[Recorded data]

====

-- ==== Sys2Proof/Config.lean ====
section
/-! DEFINITION. What is fixed for one block: the constants the source fixes (R6, R7), the named
parameters of R8 and R9 as ONE record that the state carries and no step writes, their constraints
(R10), and the values nothing determines, as opaque constants (R11 `draw`; log 2 to log 6). -/

namespace Sys2Proof

/-- `STX = 0x02` (R6, R81). -/
def stx : Byte := 0x02#8

/-- `FRAME_LEN = 16` (R7). -/
def frameLen : Nat := 16

/-- The named parameters of R8 and R9. A claim about every state is a claim about every valuation.

`charTimes` and `errcodes` hold the two parameter functions as plain data: the arguments at which the
function departs from the spec's default, with the value there. Both functions have a finite domain,
so every function R10 admits is such a table (log 4). -/
structure Config where
  /-- `MAX_SLAVES` (R8). -/
  maxSlaves       : Nat
  /-- `LGE`, the constant length byte (R82). -/
  lge             : Byte
  /-- `AK_CHW_PWE`, task "change word parameter" (R86). -/
  akChwPwe        : BitVec 4
  /-- `AK_CHD_PWE`, task "change double-word parameter" (R86). -/
  akChdPwe        : BitVec 4
  /-- `AK_NO_RESP` (R87). -/
  akNoResp        : BitVec 4
  /-- `AK_CANT_EXECUTE` (R87). -/
  akCantExecute   : BitVec 4
  /-- `AK_NO_RIGHTS` (R87). -/
  akNoRights      : BitVec 4
  /-- `TICKS_PER_SECOND` (R9). -/
  ticksPerSecond  : Nat
  /-- `char_time(baud)` where it departs from the default. -/
  charTimes       : List (DWord × Tick)
  /-- `START_DELAY_CHARS` (R9). -/
  startDelayChars : Nat
  /-- `MAX_RESP_DELAY` in ticks (R9). -/
  maxRespDelay    : Tick
  /-- `MASTER_MARGIN` in ticks (R9). -/
  masterMargin    : Tick
  /-- `K_DE` (R9, R177), a natural number: DESIGN CHOICE, the spec gives the factor no type (log 24). -/
  kDe             : Nat
  /-- `DE_ASSERT_LEVEL`, the electrical level of "asserted" (R37). -/
  deAssertLevel   : Bool
  /-- `RC_COMM_FAIL`: no default, no constraint (R181). -/
  rcCommFail      : Code
  /-- `RC_CFG_TOO_MANY`: no default, nonzero (R211). -/
  rcCfgTooMany    : Code
  /-- `RC_CFG_NULL_LIST`: no default, nonzero (R210). -/
  rcCfgNullList   : Code
  /-- `RC_CFG_EMPTY`: no default, nonzero (R212). -/
  rcCfgEmpty      : Code
  /-- `errcode(vhi, vlo)`, keyed by `vhi ++ vlo`, where it departs from the default. -/
  errcodes        : List (DWord × Word)
  /-- `CHECK_LGE` (R82, R112). -/
  checkLge        : Bool
  deriving DecidableEq, Repr

/-- The open result code `RC_COMM_FAIL` of the block that leaves reset: nothing determines it (D17, log 3). -/
opaque Config.openCommFail : Code
/-- The open result code `RC_CFG_TOO_MANY` (D14, log 3). -/
opaque Config.openTooMany : Code
/-- The open result code `RC_CFG_NULL_LIST` (D14, log 3). -/
opaque Config.openNullList : Code
/-- The open result code `RC_CFG_EMPTY` (D14, log 3). -/
opaque Config.openEmpty : Code

/-- The answer of the `k`-th drawn `Now()` (R12, R59, log 5). -/
opaque Config.freeNow : Nat → Tick
/-- The bytes of the `k`-th drawn `RxRead`, before the cut at `FRAME_LEN` (R12, R58, log 5). -/
opaque Config.freeRx : Nat → List Byte
/-- The `k`-th drawn `u16` of a response (R155, log 6). -/
opaque Config.freeValue : Nat → Word
/-- The `k`-th drawn `i32` of a response (R203, log 6). -/
opaque Config.freeCode : Nat → Code

/-- `BCC` over more bytes than its buffer holds, of which R110 gives the missing ones no value (log 25). -/
opaque Config.freeBcc : List Byte → Nat → Byte

end Sys2Proof
end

====

■ **WHAT YOU WILL DO**: The required output is the entries from their opening line through the line holding "(DWord × Tick)", repeated exactly, with both end lines kept.

■ **SOLUTION**:
-- ==== Sys2Proof/Config.lean ====
section
/-! DEFINITION. What is fixed for one block: the constants the source fixes (R6, R7), the named
parameters of R8 and R9 as ONE record that the state carries and no step writes, their constraints
(R10), and the values nothing determines, as opaque constants (R11 `draw`; log 2 to log 6). -/

namespace Sys2Proof

/-- `STX = 0x02` (R6, R81). -/
def stx : Byte := 0x02#8

/-- `FRAME_LEN = 16` (R7). -/
def frameLen : Nat := 16

/-- The named parameters of R8 and R9. A claim about every state is a claim about every valuation.

`charTimes` and `errcodes` hold the two parameter functions as plain data: the arguments at which the
function departs from the spec's default, with the value there. Both functions have a finite domain,
so every function R10 admits is such a table (log 4). -/
structure Config where
  /-- `MAX_SLAVES` (R8). -/
  maxSlaves       : Nat
  /-- `LGE`, the constant length byte (R82). -/
  lge             : Byte
  /-- `AK_CHW_PWE`, task "change word parameter" (R86). -/
  akChwPwe        : BitVec 4
  /-- `AK_CHD_PWE`, task "change double-word parameter" (R86). -/
  akChdPwe        : BitVec 4
  /-- `AK_NO_RESP` (R87). -/
  akNoResp        : BitVec 4
  /-- `AK_CANT_EXECUTE` (R87). -/
  akCantExecute   : BitVec 4
  /-- `AK_NO_RIGHTS` (R87). -/
  akNoRights      : BitVec 4
  /-- `TICKS_PER_SECOND` (R9). -/
  ticksPerSecond  : Nat
  /-- `char_time(baud)` where it departs from the default. -/
  charTimes       : List (DWord × Tick)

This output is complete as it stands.